• _How to complete this task_
In the entries that follow, find the line containing "let old := (x.bytes.drop"; from there, copy every line exactly through the line containing "def pageOf (va : Nat) : Nat := va / 4096".

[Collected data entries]
::::::::::
-- ==== Sys2Proof/Machine/Access.lean ====
section
/-! DEFINITION. Accesses to memory (R164-R169, R273-R291): participants and their checks, page faults and parking (R355,
R356), watchpoints and samples (R413, R421), L1 copies, the order in which accesses reach their homes, and what an access
does there: registering a store, a bank operation, a queue operation, an atomic. -/

namespace Sys2Proof.Machine

/-! ### Who accesses -/

/-- The identifier of the issuer of an access: its team, or 2^32 + n for stream n. -/
def Issue.agent (x : Issue) : Nat := match x.who with | .stream n => 2 ^ 32 + n | _ => x.team.id

/-- The L1 the issuer uses: 64 times its die plus its core; each stream has one of its own. -/
def Issue.coreIx (x : Issue) : Nat := match x.who with | .stream n => 576 + n | _ => 64 * x.team.die + x.team.core

/-- R342, R373: how the issuer's addresses are translated. -/
def Issue.space (x : Issue) : Space :=
  match x.who with
  | .stream _ => ⟨x.la.asid, x.la.part, 0, 8, some x.coreIx⟩
  | _ => { x.la.space x.team.die with core := some x.coreIx }

/-- R165: the participants of a word with their addresses; a uniform word acts once, for its lowest acting lane. -/
def Issue.parts (x : Issue) (uniform : Bool) (addr : Nat → Word) : List (Nat × Word) :=
  (if uniform then x.lanesList.take 1 else x.lanesList).map (fun l => (l, addr l))

/-- R274: the lanes in whose program order a participant's access stands. -/
def Issue.agentLanes (x : Issue) (uniform : Bool) (l : Nat) : Lanes := if uniform then x.frag.mask else laneBit l

/-! ### Waiting for earlier accesses (R185, R186) -/

/-- An access of the given lanes that has not reached its home and that p selects. -/
def State.outstanding (s : State) (team grp : Nat) (lanes : Lanes) (p : HomeOp → Bool) : Bool :=
  s.homeOps.any (fun q => q.team == team && q.grp == grp && q.lanes &&& lanes != 0 && p q)

/-- A release or acquire still on its way. -/
def HomeOp.syncs (q : HomeOp) : Bool := q.rel != 0 || q.acq

/-- R185: some acquire of the fragment is not complete, so no later access may be performed. -/
def Group.acquiring (g : Group) (lanes : Lanes) : Bool := g.pend.any (fun p => p.acq && p.lanes &&& lanes != 0)

def Issue.acquiring (x : Issue) : Bool := x.grp.acquiring x.frag.mask

/-- Accesses of the fragment that p selects are still on their way. -/
def Issue.busy (x : Issue) (p : HomeOp → Bool) : Bool := x.s.outstanding x.agent x.gi x.frag.mask p

/-- R185, R212, R226: the group's accepted matrix operations and its scans, which a release must follow. -/
def Issue.engineOps (x : Issue) : Bool :=
  x.team.mats.any (fun m => m.has x.gi) || x.team.scanq.any (fun o => o.grp == x.gi)

/-- R185: what an engine release waits for: the fragment's accesses and acquires, and the group's engine operations. -/
def Issue.releaseBusy (x : Issue) : Bool := x.acquiring || x.busy (fun _ => true) || x.engineOps

/-- R239: what the send of an exchange waits for: what any release waits for, but for the completions of earlier exchanges, since several
exchanges of a fragment may be out at once (log entry 78). -/
def Issue.sendBusy (x : Issue) : Bool :=
  x.grp.pend.any (fun p => p.acq && p.lanes &&& x.frag.mask != 0 && x.team.exchs.all (fun e => e.pend != some p.id)) ||
    x.busy (fun _ => true) || x.engineOps

/-! ### L1 copies (R283) -/

def Issue.acquired (x : Issue) (s : State) : State := s.acquire x.coreIx

/-- Bytes at an address laid over bytes read from another. -/
def overlay (a : Nat) (xs : List Byte) (b : Nat) (ys : List Byte) : List Byte :=
  ys.zipIdx.map (fun (y : Byte × Nat) => if a ≤ b + y.2 && b + y.2 < a + xs.length then xs.getD (b + y.2 - a) y.1 else y.1)

/-- R281, R284: an agent's own stores on their way are laid over what it reads. -/
def State.ownBytes (s : State) (team grp : Nat) (lanes : Lanes) (c : Loc) (bs : List Byte) : List Byte :=
  s.homeOps.foldl (fun bs q =>
    match q.fn with
    | .store ys =>
      if q.team == team && q.grp == grp && q.lanes &&& lanes != 0 && q.loc.asid == c.asid then overlay q.loc.va ys c.va bs
      else bs
    | _ => bs) bs

/-- R278-R284: the bytes with which the core's L1 serves a plain load, if it does; where its copy is older, whether it does is free. -/
def State.fromL1 (s : State) (core : Nat) (c : Loc) (n : Nat) : Option (List Byte) :=
  match if s.cacheable c then s.l1Line? core c.asid c.va else none with
  | some x =>
    let old := (x.bytes.drop (c.va % 64)).take n
    if old = s.homeBytes c n || Config.stale s.nonce c.va then some old else none
  | none => none

/-- R278-R284: a load; plain says that an unowned copy may serve it. The result says whether one did. -/
def State.loadBytes (s : State) (team grp core : Nat) (lanes : Lanes) (c : Loc) (n : Nat) (plain : Bool) : State × List Byte × Bool :=
  match if plain then s.fromL1 core c n else none with
  | some old => (s, s.ownBytes team grp lanes c old, true)
  | none =>
    let s := s.askHome c n
    (if plain then s.install1 core c else s, s.ownBytes team grp lanes c (s.homeBytes c n), false)

/-! ### Page faults (R355-R357) -/

/-- R356: records of a partition are posted while its queue has room and its registers are valid. -/
def State.postPages (s : State) (p : Nat) : Nat → State
  | 0 => s
  | fuel + 1 =>
    let reg := s.hreg .xlat (0x1000 + 0x100 * p)
    let tail := s.hreg .xlat (0x1008 + 0x100 * p)
    let head := s.hreg .xlat (0x1010 + 0x100 * p)
    let n := field reg 3 0
    let base := field reg 63 12 * 2 ^ 12
    match s.pfHeld.find? (fun x => x.1 == p) with
    | none => s
    | some x =>
      if n < 6 || 12 < n || !s.inPartDram p base (64 * 2 ^ n) || decide (2 ^ n ≤ (tail - head).toNat) then s
      else
        let s := s.writePhys 0 (base + 64 * (tail.toNat % 2 ^ n))
          (wordsBytes (x.2 ++ [BitVec.ofNat 64 s.clock, 0, tail]))
        let s := s.setHreg .xlat (0x1008 + 0x100 * p) (tail + 1)
        ({ s with pfHeld := s.pfHeld.erase x }).postPages p fuel

/-- R356: the record of a page fault joins the partition's queue. -/
def State.recordPage (s : State) (t : Team) (l : Launch) (f : PageFault) : State :=
  let w1 := (if f.ce then 2 ^ 26 else 0) + (if f.fe then 2 ^ 25 else 0) + (if f.wr then 2 ^ 24 else 0) + f.sub * 2 ^ 16 + l.asid
  let ws : List Word :=
    [f.va, BitVec.ofNat 64 w1, l.lpc, BitVec.ofNat 64 l.seq, BitVec.ofNat 64 (f.grp * 2 ^ 24 + t.idx * 2 ^ 16 + t.span)]
  let s : State := { s with pfHeld := s.pfHeld ++ [(l.part, ws)] }
  s.postPages l.part s.pfHeld.length

/-- The 4 KiB page of an address. -/
def pageOf (va : Nat) : Nat := va / 4096

/-- R356, R357: one page a team misses: a record for a page not yet outstanding; beyond 64 pages it is held. -/
def State.missPage (s : State) (tid : Nat) (l : Launch) (f : PageFault) : State :=
  match s.team? tid with
  | none => s
  | some t =>
    let page := (l.asid, pageOf f.va.toNat)
    if t.pages.contains page || t.faults.any (fun x => pageOf x.va.toNat == page.2) then s
    else if t.pages.length < 64 then
      (s.modTeam tid (fun t => { t with pages := t.pages ++ [page] })).recordPage t l f
    else s.modTeam tid (fun t => { t with faults := t.faults ++ [f] })

/-- R168: the fragment parks at its word with its unfinished participants; the missing pages are reported. -/
def Issue.park (x : Issue) (s : State) (todo : Lanes) (fs : List PageFault) : State :=
  let s := fs.foldl (fun s f => s.missPage x.team.id x.la f) s
  x.modF s (fun f =>
    { f with pc := x.pc, todo := some todo, invIn := x.frag.invIn,
             st := .blocked (.parked s.clock ((fs.map (fun p => pageOf p.va.toNat)).eraseDups)) })

/-! ### Checks of a memory word (R168) -/

/-- R413, R415, R416: whether watchpoint i is checked for a fragment: not in its step, nor at the word it stopped at. -/
def Dbg.watches (d : Dbg) (sel : Nat × Nat × Nat × Nat) (i : Nat) : Bool :=
  d.step != some sel && !(d.pass == some sel && d.reason == 4 && d.idx == i)

/-- R413: the first armed watchpoint that an access fires; sp is the space, off the address or scratchpad offset. -/
def State.watched (s : State) (l : Launch) (who : Nat × Nat × Nat × Nat) (sp : Nat) (span idx off n : Nat) (rd wr : Bool) : Option Nat :=
  match s.dbgOf l with
  | none => none
  | some d =>
    if !(s.dbgReg l.part 0x10).getLsbD 0 || s.dbgPerm l.part != 2 then none
    else
      (List.range 4).find? (fun i =>
        let c := s.dbgReg l.part (0xE0 + 8 * i)
        let a := (s.dbgReg l.part (0xC0 + 8 * i)).toNat
        d.watches who i && ((c.getLsbD 0 && rd) || (c.getLsbD 1 && wr)) && field c 9 9 == sp &&
          (sp == 0 || (field c 63 48 == span && field c 47 44 == idx)) &&
          decide (off < a + 2 ^ field c 8 4) && decide (a < off + n))

/-- The issuing fragment as the debug block names it. -/
def Issue.sel (x : Issue) : Nat × Nat × Nat × Nat := (x.team.span, x.team.idx, x.gi, x.frag.ent)

/-- R412, R413: a fragment at a debug event: it stays at its word, its group's trap registers tell the event, and the launch
is to stop; while a stop that does not give way to it is on its way it only waits. -/
def Issue.stopAt (x : Issue) (s : State) (reason idx cause sub : Nat) (tval : Word) : State :=
  (x.modF s (fun f => { f with pc := x.pc, wake := s.clock + 1 })).meetStop x.la x.team.id x.gi
    { reason := reason, idx := idx, at_ := s.clock, frag := some x.sel, age := x.frag.age, pc := x.pc,
      wrote := (BitVec.ofNat 32 (sub * 256 + cause), x.pc, tval) }

/-- The first participant that fires a watchpoint. -/
def Issue.watchHit (x : Issue) (sp : Nat) (place : Nat → Nat × Nat × Nat) (n : Nat) (ps : List (Nat × Word)) (rd wr : Bool) :
    Option (Nat × Word) :=
  ps.findSome? (fun p =>
    let q := place p.1
    (x.s.watched x.la x.sel sp q.1 q.2.1 q.2.2 n rd wr).map (fun i => (i, p.2)))

/-! ### Counts and samples (R421, R424) -/

/-- R439, R441: the positions of the dies that are being reset or are in A3. -/
def State.gone (s : State) : List Nat :=
  ((List.range 8).filter (fun d => s.dieResets.any (fun r => r.die == d) || s.islandSt (3 * d) == 3)).map s.fuses.posOf

/-- R424: the unit number of the link from a position to the one beside it. -/
def linkUnit (p q : Nat) : Nat := if q = p + 1 then 1 else if q = p + 3 then 2 else if q + 1 = p then 3 else 0

/-- R334: the flits of a launch that leave a die in the present window. -/
def State.addFlits (s : State) (seq die n : Nat) : State :=
  let k := 8 * seq + die
  { s with flits := Cells.set 0 s.flits k (Cells.get 0 s.flits k + n) }

/-- R334, R362, R424: a request's way over the die links, counted at the link each die sends it on. -/
def State.countLinks (s : State) (part seq n : Nat) (a b : Nat) : State :=
  let way := s.fuses.posOf a :: s.fuses.route s.gone a b
  (way.zip way.tail).foldl (fun s x =>
    match s.fuses.dieOf x.1 with
    | some d => (s.countAt 3 d (linkUnit x.1 x.2) part n).addFlits seq d (Config.flits n)
    | none => s) s

/-- R424: one lookup of a slice. -/
def State.countSlice (s : State) (part die unit n : Nat) (miss : Bool) : State :=
  let s := s.countAt 0 die unit part n
  if miss then s.bump 0 die unit 3 part 1 else s

/-- R424: the memory controller of its home die takes up a request. -/
def State.countDram (s : State) (part pa n : Nat) : State := s.countAt 4 (homeDie pa) (bits pa 10 8) part n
::::::::::
• _Result of this exercise_
    let old := (x.bytes.drop (c.va % 64)).take n
    if old = s.homeBytes c n || Config.stale s.nonce c.va then some old else none
  | none => none

/-- R278-R284: a load; plain says that an unowned copy may serve it. The result says whether one did. -/
def State.loadBytes (s : State) (team grp core : Nat) (lanes : Lanes) (c : Loc) (n : Nat) (plain : Bool) : State × List Byte × Bool :=
  match if plain then s.fromL1 core c n else none with
  | some old => (s, s.ownBytes team grp lanes c old, true)
  | none =>
    let s := s.askHome c n
    (if plain then s.install1 core c else s, s.ownBytes team grp lanes c (s.homeBytes c n), false)

/-! ### Page faults (R355-R357) -/

/-- R356: records of a partition are posted while its queue has room and its registers are valid. -/
def State.postPages (s : State) (p : Nat) : Nat → State
  | 0 => s
  | fuel + 1 =>
    let reg := s.hreg .xlat (0x1000 + 0x100 * p)
    let tail := s.hreg .xlat (0x1008 + 0x100 * p)
    let head := s.hreg .xlat (0x1010 + 0x100 * p)
    let n := field reg 3 0
    let base := field reg 63 12 * 2 ^ 12
    match s.pfHeld.find? (fun x => x.1 == p) with
    | none => s
    | some x =>
      if n < 6 || 12 < n || !s.inPartDram p base (64 * 2 ^ n) || decide (2 ^ n ≤ (tail - head).toNat) then s
      else
        let s := s.writePhys 0 (base + 64 * (tail.toNat % 2 ^ n))
          (wordsBytes (x.2 ++ [BitVec.ofNat 64 s.clock, 0, tail]))
        let s := s.setHreg .xlat (0x1008 + 0x100 * p) (tail + 1)
        ({ s with pfHeld := s.pfHeld.erase x }).postPages p fuel

/-- R356: the record of a page fault joins the partition's queue. -/
def State.recordPage (s : State) (t : Team) (l : Launch) (f : PageFault) : State :=
  let w1 := (if f.ce then 2 ^ 26 else 0) + (if f.fe then 2 ^ 25 else 0) + (if f.wr then 2 ^ 24 else 0) + f.sub * 2 ^ 16 + l.asid
  let ws : List Word :=
    [f.va, BitVec.ofNat 64 w1, l.lpc, BitVec.ofNat 64 l.seq, BitVec.ofNat 64 (f.grp * 2 ^ 24 + t.idx * 2 ^ 16 + t.span)]
  let s : State := { s with pfHeld := s.pfHeld ++ [(l.part, ws)] }
  s.postPages l.part s.pfHeld.length

/-- The 4 KiB page of an address. -/
def pageOf (va : Nat) : Nat := va / 4096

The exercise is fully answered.